▸ ASSIGNMENT
From the entries that follow, reproduce exactly and only the lines from the line with "up := false" to the line with "complianceLatched := false", endpoints included.
-*-*-
-- ==== Sys2Proof/Word.lean ====
section
/-! DEFINITION. The widths the manual treats as bits: a byte on a line, a frame number that wraps, the sweep register. -/

namespace Sys2Proof

/-- A byte of a link, of the sensor bus or of the configuration line (R60, R135, R147). -/
abbrev Byte := BitVec 8

/-- A port number, 0 … 11 (section 1.8). -/
abbrev Port := Fin 12

/-- A channel number, 0 … 15 (section 1.8). -/
abbrev ChannelIndex := Fin 16

/-- A frame number: an unsigned 32-bit count that wraps to 0 (section 1.8, R3). -/
abbrev FrameNo := BitVec 32

end Sys2Proof
end

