-- ==== Sys2Proof/WellFormed.lean ====
section
/-! DEFINITION. Which commands stand for something that can happen at the part's lines: the checks the types do not make. -/

namespace Sys2Proof

/-- A position in the Profile List, 1 … 4 (section 3.3). -/
def positionInRange (position : Nat) : Bool := 1 ≤ position && position ≤ Config.listCapacity

/-- A command is well formed where its operands can arrive: an UNKNOWN_KIND frame has a kind that is no request kind and at most
64 payload bytes (R147, R151), and a list position lies in 1 … 4. Every other operand's type is its range. -/
def Instr.wellFormed : Instr → Bool
  | .unknownKind _ kind payload => !isRequestKind kind && payload.length ≤ 64
  | .profileActivation position => positionInRange position
  | .profileExpiry position => positionInRange position
  | .powerOn | .resetLine | .configReadComplete _ | .frameExpiry | .primingEnd | .yieldTimeout _ | .silenceTimeout _ => true
  | .scanExpiry | .sampleReceived .. | .converterAnswerTimeout | .frameRejected _ | .interByteGapTimeout _ => true
  | .join .. | .reportCluster .. | .reportStorage .. | .yield .. | .leave _ | .push .. | .drop _ => true
  | .queryStatus .. | .queryPort .. | .queryHistory .. | .queryChannel .. | .queryList .. | .queryCounters .. => true
  | .setSite .. | .setPort .. | .setChan .. | .setProf .. | .modeRun _ | .modeStandby _ => true
  | .clearCounters .. | .clearAlarms .. | .clearNotices .. | .restart _ | .restartTaken => true
  | .transmitComplete _ | .linkByteReceived .. => true

end Sys2Proof
end

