-- ==== Sys2Proof/Machine/State.lean ====
section
/-! DEFINITION. The state of the part, block by block (section 1.4), as plain data, and its values after power-on. -/

namespace Sys2Proof.Machine

/-- The governor modes (chapter 8). -/
inductive Mode where
  | loading | standby | priming | governing | holding
deriving DecidableEq, Repr

/-- What began the present period of operation (section 8.1). -/
inductive RestartCause where
  | power | line | command (port : Port)
deriving DecidableEq, Repr

/-- The outcome of the last image read or MODE RUN (section 8.1). -/
inductive CheckResult where
  | none | passed | format | length | crc | record | range | noMeter | noCluster | roleCount | rating | fallback
  | fallbackSum | lead
deriving DecidableEq, Repr

/-- Sweep mode of the site record (section 6.1). -/
inductive SweepMode where
  | sequential | interleaved
deriving DecidableEq, Repr

/-- Start mode of the site record (section 6.1). -/
inductive StartMode where
  | rotate | random
deriving DecidableEq, Repr

/-- The site record (R138). -/
structure SiteRecord where
  exportLimit : Int
  framePeriod : Nat
  scanPeriod : Nat
  yieldLimit : Nat
  silenceLimit : Nat
  primingFrames : Nat
  tolerance : Int
  margin : Int
  sweepMode : SweepMode
  startMode : StartMode
  seed : BitVec 16
deriving DecidableEq, Repr

/-- The roles of a port (section 1.6). -/
inductive Role where
  | unused | cluster | storage | supervisor
deriving DecidableEq, Repr

/-- A port table entry (R139): rated is the rated discharge of a storage port. -/
structure PortConfig where
  role : Role
  rated : Int
  fallback : Int
  lead : Option ChannelIndex
  ratedCharge : Int
  reserve : Int
deriving DecidableEq, Repr

/-- A timer of the part: stopped, or running with the period it read when it was started (R2, R57). -/
inductive Timer where
  | stopped
  | running (periodMs : Nat)
deriving DecidableEq, Repr

/-- The profile fields (section 3.1). -/
structure Profile where
  lup : Int
  ldn : Int
  sup : Int
  sdn : Int
  window : Nat
  blend : Int
  anticipate : Bool
  restore : Bool
  reseed : Bool
  bound : Bool
  restoreRate : Int
  soeTarget : Int
deriving DecidableEq, Repr

/-- The state of a pushed entry (section 3.3). -/
inductive EntryState where
  | pending | active
deriving DecidableEq, Repr

/-- A pushed entry (section 3.3). -/
structure Entry where
  profile : Profile
  port : Port
  delay : Nat
  expiry : Nat
  state : EntryState
  frames : Nat
deriving DecidableEq, Repr

/-- The marks of a frame record (R27). -/
structure Marks where
  excursion : Bool
  windowConflict : Bool
  hold : Bool
  compliance : Bool
  reseed : Bool
deriving DecidableEq, Repr

/-- A frame record of the History Ring (section 2.2). -/
structure FrameRecord where
  number : FrameNo
  reference : Int
  target : Int
  measured : Option Int
  storageNet : Int
  marks : Marks
deriving DecidableEq, Repr

/-- What a channel measures (section 4.1). -/
inductive ChannelKind where
  | off | poiPower | irradiance | aux
deriving DecidableEq, Repr

/-- How a full group is reduced (R63). -/
inductive Reduction where
  | first | max | min | mean
deriving DecidableEq, Repr

/-- A channel's standing (section 4.1). -/
inductive ChannelState where
  | off | filling | valid | lost
deriving DecidableEq, Repr

/-- The configuration part of a channel record (section 4.1). -/
structure ChannelConfig where
  kind : ChannelKind
  address : Nat
  skip : Nat
  gain : Int
  offset : Int
  reduction : Reduction
  groupSize : Nat
  averaging : Nat
  missLimit : Nat
  monitor : Bool
  notify : Bool
  low : Int
  high : Int
  decay : Int
deriving DecidableEq, Repr

/-- A channel record (section 4.1): the group in arrival order, the averaging buffer oldest first. -/
structure Channel where
  config : ChannelConfig
  state : ChannelState
  skipCounter : Nat
  group : List Int
  buffer : List Int
  value : Option Int
  missingRun : Nat
  lossMark : Bool
  track : Int
  ratio : Int
  lowAlarm : Bool
  highAlarm : Bool
  missing : Nat
deriving DecidableEq, Repr

/-- The scan in progress and its read on the sensor bus: the channel whose answer is awaited, and the address byte sent for
it (R58, R60). The next channel to be visited is the one after it. -/
structure Scan where
  channel : ChannelIndex
  address : Nat
deriving DecidableEq, Repr

/-- A port's standing in the Allocation Table (section 7.2). -/
inductive Participation where
  | absent | engaged | recalling | stale
deriving DecidableEq, Repr

/-- Why a port is STALE (section 7.1). -/
inductive StaleCause where
  | silence | yieldTimeout
deriving DecidableEq, Repr

/-- An outstanding recall: its value and its first-send frame (section 7.1). -/
structure Recall where
  value : Int
  firstSend : FrameNo
deriving DecidableEq, Repr

/-- The last cluster REPORT as stored (R124). -/
structure ClusterReport where
  output : Int
  available : Int
  applied : Int
deriving DecidableEq, Repr

/-- The last storage REPORT as stored (R77), and d_k and e_k of the last GOVERNING expiry (R78, R79). -/
structure StorageReport where
  applied : Int
  discharge : Int
  charge : Int
  soe : Int
  capacity : Int
  dischargeAvailability : Int
  chargeAvailability : Int
deriving DecidableEq, Repr

/-- A port record of the Allocation Table (section 7.1). Its role, ratings, fallback and lead channel are the port table's entry
in force, which State holds once (log entry 10). -/
structure PortRecord where
  participation : Participation
  committed : Int
  lastSent : Option Int
  outstanding : Option Recall
  staged : Option Int
  desired : Option Int
  cluster : ClusterReport
  storage : StorageReport
  reportAge : Nat
  silence : Nat
  cause : Option StaleCause
  overrun : Bool
  overrunRun : Nat
  yieldsRefused : Nat
  recallTimeouts : Nat
deriving DecidableEq, Repr

/-- Actions of a LIMIT (R157). -/
inductive LimitAction where
  | raise | keep | lower | release
deriving DecidableEq, Repr

/-- Reasons of a NAK (R157). -/
inductive NakReason where
  | kind | length | role | state | range | listFull | notFound | noRecall | mismatch | config
deriving DecidableEq, Repr

/-- Causes of a LIST_CHANGE (R52). -/
inductive ListCause where
  | pushed | activated | expired | dropped | unbound | discarded | defaultSet
deriving DecidableEq, Repr

/-- A notice with its detail (R157). -/
inductive Notice where
  | modeChange (left entered : Mode)
  | meterLost (channel : ChannelIndex) (missLimit : Nat)
  | meterBack (channel : ChannelIndex) (value : Int)
  | portStale (port : Port) (cause : StaleCause) (committed : Int)
  | excursion (shortfall : Int)
  | windowConflict (amount : Int)
  | compliance (excess : Int)
  | portOverrun (port : Port) (output : Int)
  | channelAlarm (channel : ChannelIndex) (high : Bool) (value : Int)
  | listChange (cause : ListCause) (port : Option Port) (held activePosition : Nat)
deriving DecidableEq, Repr

/-- An entry of a pending notice set (R159). -/
structure PendingNotice where
  count : Nat
  notice : Notice
deriving DecidableEq, Repr

/-- The data of a STATUS reply (R158). -/
structure StatusData where
  mode : Mode
  cause : RestartCause
  check : CheckResult
  frame : FrameNo
  reference : Int
  target : Int
  storageNet : Int
  net : Int
  exported : Int
  activePosition : Nat
  activePort : Option Port
  latched : Bool
deriving DecidableEq, Repr

/-- The slot of a LIST reply (R54). -/
inductive ListSlot where
  | absent
  | default (profile : Profile)
  | entry (entry : Entry)
deriving DecidableEq, Repr

/-- The data of a REPLY, as its owners' state stood when the query was taken (R158). -/
inductive ReplyData where
  | status (data : StatusData)
  | port (config : PortConfig) (record : PortRecord)
  | history (first second : Option FrameRecord)
  | channel (record : Channel)
  | list (held activePosition : Nat) (slot : ListSlot)
  | counters (values : List Nat)
deriving DecidableEq, Repr

/-- A message the part sends (R157). An ACK bears `pendingRestart` when it is the one that restart pending waits on (R144). -/
inductive Message where
  | limit (action : LimitAction) (value : Int) (frame : FrameNo)
  | ack (kind : Byte) (clamped : Bool) (pendingRestart : Bool)
  | nak (kind : Byte) (reason : NakReason)
  | reply (index : BitVec 16) (data : ReplyData)
  | notice (count : Nat) (notice : Notice)
deriving DecidableEq, Repr

/-- The receiver of a port with what it has kept of the frame (R147). -/
inductive Receiver where
  | hunt
  | kind
  | len (kind : Byte)
  | payload (kind len : Byte) (held : List Byte)
  | check (kind len : Byte) (held : List Byte)
deriving DecidableEq, Repr

/-- The transmitter of a port (R153). -/
inductive Transmitter where
  | idle
  | sending (message : Message)
deriving DecidableEq, Repr

/-- The state of a link port (section 9.1): the queue oldest first, the pending notices by rising kind code. -/
structure LinkPort where
  receiver : Receiver
  up : Bool
  rejections : Nat
  queue : List Message
  transmitter : Transmitter
  notices : List PendingNotice
  accepted : Nat
  rejected : Nat
deriving DecidableEq, Repr

/-- The Configuration Reader's read progress (R135). -/
inductive ReadProgress where
  | idle | reading
deriving DecidableEq, Repr

/-- The state of the part. -/
structure State where
  /- Mode Controller (section 8.1) -/
  mode : Mode
  restartCause : RestartCause
  checkResult : CheckResult
  site : SiteRecord
  portTable : Vector PortConfig 12
  restartPending : Option Port
  holdingEntries : Nat
  /- Configuration Reader -/
  readProgress : ReadProgress
  /- Ramp Governor (section 1.1) -/
  frameTimer : Timer
  frameNumber : FrameNo
  primingCounter : Nat
  reference : Int
  target : Int
  storageNet : Int
  excursions : Nat
  windowConflicts : Nat
  /- History Ring (section 2.1): the records newest first -/
  ring : List FrameRecord
  windowBase : FrameNo
  sinceBase : Nat
  reseedPending : Bool
  complianceLatched : Bool
  complianceEpisodes : Nat
  /- Profile List (chapter 3): the entries oldest first -/
  defaultProfile : Profile
  entries : List Entry
  /- Scan Unit (chapter 4) -/
  scanTimer : Timer
  scan : Option Scan
  channels : Vector Channel 16
  /- Allocator (chapters 6 and 7) -/
  sweepStart : Port
  sweepLfsr : BitVec 16
  sweepOrder : List Port
  records : Vector PortRecord 12
  /- Link Ports (chapter 9) -/
  links : Vector LinkPort 12
  /- The model's own: how many open orders have been settled by `Config.lastStale`, and the commands that wait -/
  openChoices : Nat
  pending : List Instr
deriving DecidableEq, Repr

/-- Why the part would stop. The manual describes no event at which the part stops, so nothing raises a fault (safe: a step never
ends in one). -/
inductive Fault where
deriving DecidableEq, Repr

/-- Why a command has no meaning. -/
inductive Refusal where
  /-- Raised by an arm of `exec` whose command has no meaning yet, and by nothing else (safe). No arm is one. -/
  | notModelled (mnemonic : String)
deriving DecidableEq, Repr

/-- The site record's start values (R138). -/
def SiteRecord.start : SiteRecord where
  exportLimit := 1000000
  framePeriod := 200
  scanPeriod := 50
  yieldLimit := 3
  silenceLimit := 10
  primingFrames := 25
  tolerance := 0
  margin := 0
  sweepMode := .sequential
  startMode := .rotate
  seed := 0

/-- A port table entry's start values (R139). -/
def PortConfig.start : PortConfig where
  role := .unused
  rated := 0
  fallback := 0
  lead := none
  ratedCharge := 0
  reserve := 0

/-- The default profile's start values (R40). -/
def Profile.start : Profile where
  lup := 20000
  ldn := 20000
  sup := 2000
  sdn := 2000
  window := 300
  blend := 256
  anticipate := false
  restore := false
  reseed := false
  bound := false
  restoreRate := 0
  soeTarget := 0

/-- A channel's configuration start values (section 4.1). -/
def ChannelConfig.start : ChannelConfig where
  kind := .off
  address := 0
  skip := 0
  gain := 65536
  offset := 0
  reduction := .mean
  groupSize := 1
  averaging := 1
  missLimit := 3
  monitor := false
  notify := false
  low := -8388608
  high := 8388607
  decay := 0

/-- A channel record's start values (R55). -/
def Channel.start : Channel where
  config := .start
  state := .off
  skipCounter := 0
  group := []
  buffer := []
  value := none
  missingRun := 0
  lossMark := false
  track := 0
  ratio := 256
  lowAlarm := false
  highAlarm := false
  missing := 0

/-- A port record's start values under the port table's start values, whose fallback is 0 (R76, R108). -/
def PortRecord.start : PortRecord where
  participation := .absent
  committed := 0
  lastSent := none
  outstanding := none
  staged := none
  desired := none
  cluster := ⟨0, 0, 0⟩
  storage := ⟨0, 0, 0, 0, 0, 0, 0⟩
  reportAge := 0
  silence := 0
  cause := none
  overrun := false
  overrunRun := 0
  yieldsRefused := 0
  recallTimeouts := 0

/-- A link port's start values (section 9.1, R146). -/
def LinkPort.start : LinkPort where
  receiver := .hunt
  up := false
  rejections := 0
  queue := []
  transmitter := .idle
  notices := []
  accepted := 0
  rejected := 0

/-- The part right after power-on (R133): every block at its start values, the restart cause POWER, the mode LOADING and the
image read begun. The queue of commands is empty. -/
def State.reset : State where
  mode := .loading
  restartCause := .power
  checkResult := .none
  site := .start
  portTable := Vector.replicate 12 .start
  restartPending := none
  holdingEntries := 0
  readProgress := .reading
  frameTimer := .stopped
  frameNumber := 0
  primingCounter := 0
  reference := 0
  target := 0
  storageNet := 0
  excursions := 0
  windowConflicts := 0
  ring := []
  windowBase := 0
  sinceBase := 0
  reseedPending := false
  complianceLatched := false
  complianceEpisodes := 0
  defaultProfile := .start
  entries := []
  scanTimer := .stopped
  scan := none
  channels := Vector.replicate 16 .start
  sweepStart := 0
  sweepLfsr := 0x5A5A#16
  sweepOrder := List.finRange 12
  records := Vector.replicate 12 .start
  links := Vector.replicate 12 .start
  openChoices := 0
  pending := []

end Sys2Proof.Machine
end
-*-*-
▸ RESPONSE TO THIS TASK
  up := false
  rejections := 0
  queue := []
  transmitter := .idle
  notices := []
  accepted := 0
  rejected := 0

/-- The part right after power-on (R133): every block at its start values, the restart cause POWER, the mode LOADING and the
image read begun. The queue of commands is empty. -/
def State.reset : State where
  mode := .loading
  restartCause := .power
  checkResult := .none
  site := .start
  portTable := Vector.replicate 12 .start
  restartPending := none
  holdingEntries := 0
  readProgress := .reading
  frameTimer := .stopped
  frameNumber := 0
  primingCounter := 0
  reference := 0
  target := 0
  storageNet := 0
  excursions := 0
  windowConflicts := 0
  ring := []
  windowBase := 0
  sinceBase := 0
  reseedPending := false
  complianceLatched := false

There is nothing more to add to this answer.